# EXERCISE PROMPT:
Exactly as they appear, copy the lines from the start of the entries below to the line containing "let first (i", both ends included.

# EXTRACTED INFORMATION:
/-- The entry of a gang: (offset, bytes) pieces, since bytes that the crew does not use are left as they were. -/
def gangPieces (s : State) (c x : Nat) (g : Gang) : List (Nat × List Byte) :=
  let pfl : Nat := match g.pf with
    | some p => 2 + 4 * p.cmd.toNat
    | none => 0
  let first (i : Nat) : Nat := ((g.binds.find? fun b => b.id == i).map (·.first)).getD 0
  [(0, leBytes 4 0x5a534731 ++ [gidReg x, g.live, BitVec.ofNat 8 g.valloc, g.ptile.setWidth 8]
  ++ leBytes 4 g.gstat.toNat ++ leBytes 4 g.mxc.toNat ++ leBytes 4 g.kuse.toNat ++ leBytes 4 g.role.toNat
  ++ leBytes 6 g.wmodpc.toNat ++ [g.rmode.setWidth 8, BitVec.ofNat 8 g.runCnt] ++ zeros 3
  ++ [BitVec.ofNat 8 (maskNat 8 fun i => g.groups.any fun q => q.inRound && bit q.slices i)]
  ++ [BitVec.ofNat 8 (pfl + (if g.halt.isSome then 1 else 0)), (g.halt.map (·.code)).getD 0] ++ zeros 2
  ++ leBytes 4 ((g.pf.map fun p => p.lanes.toNat).getD 0) ++ leBytes 4 ((g.pf.map fun p => p.seq.toNat).getD 0)
  ++ leBytes 8 (maskNat 64 fun i => g.binds.any fun b => b.id == i)
  ++ leBytes 4 ((g.timeh.map fun t => t.toNat).getD 0) ++ [if g.timeh.isSome then 1 else 0] ++ zeros 3
  ++ (List.range 8).flatMap (fun i => groupBytes s c x g.groups[i]?)
  ++ (List.range 8).flatMap (sliceBytes g)
  ++ (List.range 30).flatMap (fun i => leBytes 4 (vget g.counts i 0))),
  (0x300, (List.range 8).flatMap (fun i => winBytes g.window[i]?)
  ++ (List.range 32).flatMap (fun i => leBytes 4 (g.bankS i).toNat)
  ++ (List.range 16).flatMap (fun i => leBytes 4 (g.bankA i).1.toNat ++ leBytes 4 (g.bankA i).2.toNat)
  ++ (List.range 8).flatMap (fun i => leBytes 4 (g.bankK i).toNat)
  ++ (List.range 32).map (fun i => let r := vget g.s i {}; feByte r.fe r.busy)
  ++ (List.range 16).map (fun i => let r := vget g.a i {}; feByte r.fe r.busy)
  ++ (List.range 64).map (fun i => let r := vget g.v i {}; feByte r.fe r.busy)
  ++ (List.range 64).map (fun i => (g.bankV i).2)
  ++ (List.range 16).flatMap (fun i => leBytes 16 (vget g.recs i 0).toNat)
  ++ (List.range 64).map (fun i => BitVec.ofNat 8 (first i)) ++ zeros 368),
  (0xc00, (List.range g.valloc).flatMap fun i => laneBytes (g.bankV i).1)]

/-- The crew part: (key offset, bytes) pieces, since bytes between them are left as they were. -/
def crewPieces (w : Crew) (slot ngangs : Nat) : List (Nat × List Byte) :=
  let place : List (Nat × Share × Nat) :=
    (w.shares.foldl (fun (acc : List (Nat × Share × Nat) × Nat) p =>
      (acc.1 ++ [(p.1, p.2, acc.2)], acc.2 + p.2.regs.length)) ([], 0)).1
  let shEnt (i : Nat) : Nat := ((place.find? fun p => p.1 == i).map fun p => p.2.1.regs.length + 128 * p.2.2).getD 0
  [(0, leBytes 4 0x5a534331 ++ [BitVec.ofNat 8 ngangs, BitVec.ofNat 8 slot, 0, 0] ++ leBytes 4 w.launch.toNat),
   (0x40, w.cbs.toList.flatMap fun cb => cb.toList.flatMap fun e => leBytes 2 e.toNat),
   (0x140, (List.range 64).flatMap fun i => leBytes 4 (shEnt i)),
   (0x240, place.flatMap fun p => p.2.1.regs.flatMap fun r =>
      [feByte r.fe r.busy, r.tag] ++ zeros 6 ++ laneBytes r.val)]

/-! ### Reading an entry -/

/-- A number of an area. -/
def State.areaNat (s : State) (k off n : Nat) : Nat := s.load (k + off) n

/-- A 48-bit PC of an area; its bit 0 is always 0 (R23). -/
def State.areaPc (s : State) (k off : Nat) : PC := BitVec.ofNat 48 (s.areaNat k off 6) &&& ~~~1

/-- A group of a GROUPS entry; `held` gives the words of parked groups. -/
def State.readGroup (s : State) (k i : Nat) (round : BitVec 8) (held : List (BitVec 8 × W)) : Option Group :=
  let b (j : Nat) : Byte := BitVec.ofNat 8 (s.areaNat k (0x40 + 8 * i + j) 1)
  if b 0 = 0 then none
  else
    let park := (codePark (b 1)).map fun kd => (kd, b 2)
    some
    { slices := b 0, park := park,
      held := if park.isSome then (held.find? fun p => p.1 == b 0).map (·.2) else none,
      trailer := { x := (b 3).setWidth 7, y := (b 4).setWidth 7, n := (b 5).setWidth 4 },
      inRound := (b 0 &&& round) != 0 }

/-- What the bank of an area holds of the register that a window value goes to. -/
def State.areaBank (s : State) (k dest : Nat) : Val → Val
  | .v _ _ => .v (bytesLanes (readBytes s.mem (k + 0xc00 + 128 * dest) 128)) (BitVec.ofNat 8 (s.areaNat k (0x910 + dest) 1))
  | .s _ => .s (BitVec.ofNat 32 (s.areaNat k (0x780 + 4 * (dest - 64)) 4))
  | .a _ _ => .a (BitVec.ofNat 32 (s.areaNat k (0x800 + 8 * (dest - 96)) 4))
      (BitVec.ofNat 32 (s.areaNat k (0x804 + 8 * (dest - 96)) 4))
  | .k _ => .k (BitVec.ofNat 32 (s.areaNat k (0x880 + 4 * dest) 4))

/-- An entry of the window; `pend` tells whether its bank write is pending. -/
def State.readWin (s : State) (k : Nat) (pend : List Bool) (i : Nat) : Option WinEntry :=
  let o := 0x300 + 144 * i
  let fl := s.areaNat k o 1
  if fl % 2 = 0 then none
  else
    let val : Option Val :=
      if fl / 2 % 2 = 0 then none
      else match fl / 4 % 4 with
        | 0 => some (.v (bytesLanes (readBytes s.mem (k + o + 16) 128)) (BitVec.ofNat 8 (s.areaNat k (o + 2) 1)))
        | 1 => some (.s (BitVec.ofNat 32 (s.areaNat k (o + 16) 4)))
        | 2 => some (.a (BitVec.ofNat 32 (s.areaNat k (o + 16) 4)) (BitVec.ofNat 32 (s.areaNat k (o + 20) 4)))
        | _ => some (.k (BitVec.ofNat 32 (s.areaNat k (o + 16) 4)))
    let dest := s.areaNat k (o + 1) 1
    some { val := val, dest := BitVec.ofNat 8 dest, w := fl / 16 % 2 = 1
           old := if pend.getD i false then val.map (s.areaBank k dest) else none }
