-- ==== Sys2Proof/Machine/System.lean ====
section
/-! DEFINITION. Sys2Proof/Machine/System.lean: start-up, features, attestation (R412 to R416), device time (R15), the host's
window (R410, R411), control-block registers, fault rings (R401), background work (R417), illegal encodings (R39), and the
control cores' wait-on-address (R398). -/

namespace Sys2Proof.Machine

/-- Change the management registers. -/
def State.modSys (s : State) (f : Sys → Sys) : State := { s with sys := f s.sys }

/-! ### Start-up (R413, R415) -/

/-- POWER_GOOD: everything is at its reset value; what is fused stays. Inputs that have not acted stay too. -/
def execPowerGood (s : State) : Host.Outcome State Fault Refusal :=
  .next { State.reset with
    sys := { keyDigest := s.sys.keyDigest, minSvn := s.sys.minSvn, attCert := s.sys.attCert }
    tick := s.tick, inputs := s.inputs }

/-- The signature's length (R415). -/
def sigLen : Nat := 29792

/-- The header of an image is well formed. -/
def imageHeaderOk (bs : List Byte) : Bool :=
  let f (off n : Nat) : Nat := bytesNat bs off n
  let len := f 4 4
  64 ≤ bs.length && f 0 4 == 0x5a465731 && 0x80 ≤ len && len ≤ 2 ^ 31 && f 0x10 4 == len - 64 && zeroAt bs 0x14 44 &&
    len + sigLen ≤ bs.length

/-- The image is accepted: its digest and SVN. -/
def Sys.checkImage (y : Sys) (bs : List Byte) : Option (BitVec 512 × BitVec 64) :=
  if !imageHeaderOk bs then none
  else
    let len := bytesNat bs 4 4
    let signed := bs.take len
    let key := signed.drop (len - 64)
    let sig := (bs.drop len).take sigLen
    let svn := BitVec.ofNat 64 (bytesNat bs 8 8)
    if Config.shake256 key == y.keyDigest && Config.slhVerify key signed sig && y.minSvn ≤ svn then
      some (Config.shake256 (bs.take (len + sigLen)), svn)
    else none

/-- BOOT_ROM_IMAGE_CHECK: the image of root port 0, or of port 1 when port 0 holds none. -/
def execBootRomImageCheck (port0 port1 : Option (List Byte)) (s : State) : Host.Outcome State Fault Refusal :=
  if s.sys.bootstat != 0 then .next s
  else
    let img := match port0 with
      | some bs => some bs
      | none => port1
    match img.bind s.sys.checkImage with
    | some i => .next (s.modSys fun y => { y with image := some i })
    | none => .next (s.modSys fun y => { y with bootstat := 3 })

/-- FEATOFF in the reduced service: REDUCED and ATTEST. -/
def offReduced : BitVec 128 := 0x401
/-- FEATOFF in full function: bits 1 to 10; FULL is left out when a die failed. -/
def offFull (all : Bool) : BitVec 128 := if all then 0x7fe else 0x7fc

/-- An entry of the MSI-X table (R410). Every vector is masked at reset, as PCI Express has it (PRESUMED, log 62). -/
def State.vector (s : State) (v : Nat) : Vec := sgetD s.sys.msix v {}

/-- The MSI-X write of a vector: address and data are those of its entry in BAR4, and a masked vector becomes pending (R410,
log 62). -/
def State.sendVector (s : State) (v : Nat) : State :=
  let e := s.vector v
  if e.masked then s.modSys fun y => { y with msixPend := insNat v y.msixPend }
  else s.sendMsi { addr := e.addr, data := e.data, mode := 3 }

/-- The host writes an entry of the MSI-X table; a vector that is pending is sent once it is not masked. -/
def msixWrite (v : Nat) (x : Vec) (s : State) : State :=
  if 2048 ≤ v then s
  else
    let s := s.modSys fun y => { y with msix := sput y.msix v x }
    if !x.masked && s.sys.msixPend.contains v then
      (s.modSys fun y => { y with msixPend := y.msixPend.filter fun w => w != v }).sendVector v
    else s

/-- REDUCED_SERVICE_REACHED: the offer changes, so vector 0 is sent (R412). BOOTSTAT 3 stays after a refused image. -/
def execReducedServiceReached (s : State) : Host.Outcome State Fault Refusal :=
  if s.sys.bootstat != 0 && s.sys.bootstat != 3 then .next s
  else .next ((s.modSys fun y =>
    { y with featOff := offReduced, bootstat := if y.bootstat = 3 then 3 else 1 }).sendVector 0)

/-- The object entry of the block service of a die's pool (R289): V = 1, OPEN = 1, OWNER = 0 and MAXW = 31; firmware chooses the
rest (log 12). -/
def serviceEntry (d cls : Nat) : BitVec 128 := (Config.svcEntry d cls &&& objMask &&& ~~~0x1fffff) ||| 0x1f0003

/-- Firmware installs the block services of the pools of a die (R271, R289). -/
def State.installServices (s : State) (d : Nat) : State :=
  (List.range 2).foldl (fun s cls =>
    let p := vget (s.die d).pools cls {}
    let i := p.svc.toNat % 4096
    if p.nhome = 0 || 64 ≤ i || p.svc.toNat / 4096 != d then s
    else s.modDie d fun x => { x with objs := sput x.objs i (serviceEntry d cls) }) s

/-- FULL_FUNCTION_REACHED with the dies that passed their checks. A failed die 0 keeps the reduced service. -/
def execFullFunctionReached (good : BitVec 24) (s : State) : Host.Outcome State Fault Refusal :=
  if s.sys.bootstat != 1 || s.sys.image.isNone then .next s
  else if !bit good 0 then .next (s.modSys fun y => { y with bootstat := 5 })
  else
    let all := good == 0xffffff
    let s := (List.range 24).foldl (fun (s : State) d =>
      let s := s.modDie d fun x => { x with ok := bit good d }
      if bit good d then s.installServices d else s) s
    .next ((s.modSys fun y => { y with featOff := offFull all, bootstat := if all then 2 else 4 }).sendVector 0)

/-! ### The host's window (R410) -/

/-- The address of a byte of BAR2. -/
def State.apAddr (s : State) (off : Nat) : Nat := (s.sys.apbase.toNat + off) % 2 ^ 48

/-- Bytes read through BAR2; none where a page fails. -/
def State.apRead? (s : State) (off n : Nat) : State × Option (List Byte) := s.feRead s.sys.apasid (s.apAddr off) n

/-- HOST_APERTURE_ACCESS: a read of `n` bytes, or a write of bytes, at an offset of BAR2. -/
def execHostApertureAccess (off n : Nat) (wr : Option (List Byte)) (s : State) : Host.Outcome State Fault Refusal :=
  let miss (s : State) : State := s.modSys fun y => { y with aperr := y.aperr + 1 }
  match wr with
  | none =>
    if 2 ^ 38 < off + n then .next s
    else
      match s.apRead? off n with
      | (s, some bs) => .next { s with apRead := bs }
      | (s, none) => .next { miss s with apRead := List.replicate n 0xff }
  | some bs =>
    if 2 ^ 38 < off + bs.length then .next s
    else
      match s.feRuns s.sys.apasid .store (bs.length / 65536 + 2) (s.apAddr off) bs.length with
      | (s, none) => .next (miss s)
      | (s, some runs) =>
        .next (runs.foldl (fun (p : State × List Byte) r => (p.1.put r.1 (p.2.take r.2), p.2.drop r.2)) (s, bs)).1

/-- BOOTLOAD: the check is repeated on the image that the host has placed at the start of BAR2. -/
def execBootload (len : W) (s : State) : Host.Outcome State Fault Refusal :=
  if s.sys.bootstat != 3 then .next s
  else
    match s.apRead? 0 len.toNat with
    | (s, none) => .next (s.modSys fun y => { y with aperr := y.aperr + 1 })
    | (s, some bs) =>
      match s.sys.checkImage bs with
      | none => .next s
      | some i => .next (s.modSys fun y => { y with image := some i, bootstat := 1 })

/-! ### Features (R412) and attestation (R416) -/

/-- The discipline source that accepted features choose (R15). -/
def sourceOf (feats : BitVec 128) : Option TimeSrc :=
  if bit feats 7 then some .ptm else if bit feats 8 then some .ptp else none

/-- FEATCOMMIT. A discipline source that the accepted features do not choose is followed no longer (R15). -/
def execFeatcommit (v : W) (s : State) : Host.Outcome State Fault Refusal :=
  if v != 1 then .next s
  else
    let y := s.sys
    let refused := s.fe.queues.any (fun q => q.2.st != 0) || y.featAcc &&& ~~~y.featOff != 0 ||
      (bit y.featOff 0 && !bit y.featAcc 0)
    if refused then .next (s.modSys fun y => { y with featStat := 2 })
    else
      let s := s.modSys fun y => { y with featStat := 1, committed := y.featAcc }
      .next (if s.time.source = sourceOf y.featAcc then s
        else { s with time := { s.time with source := none, target := none } })

/-- ATTGO: with ATTEST accepted, a report is begun. -/
def execAttgo (v : W) (s : State) : Host.Outcome State Fault Refusal :=
  if v != 1 || !bit s.sys.committed 10 || s.sys.attBusy.isSome then .next s
  else .next (s.modSys fun y => { y with attBusy := some y.attNonce, attStat := 0 })
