-- ==== Sys2Proof/Machine/Dispatch.lean ====
section
/-! DEFINITION. Sys2Proof/Machine/Dispatch.lean: the meaning of each instruction and step. -/

namespace Sys2Proof.Machine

# RESPONSE TO THIS EXERCISE:
/-- The entry of a gang: (offset, bytes) pieces, since bytes that the crew does not use are left as they were. -/
def gangPieces (s : State) (c x : Nat) (g : Gang) : List (Nat × List Byte) :=
  let pfl : Nat := match g.pf with
    | some p => 2 + 4 * p.cmd.toNat
    | none => 0
  let first (i : Nat) : Nat := ((g.binds.find? fun b => b.id == i).map (·.first)).getD 0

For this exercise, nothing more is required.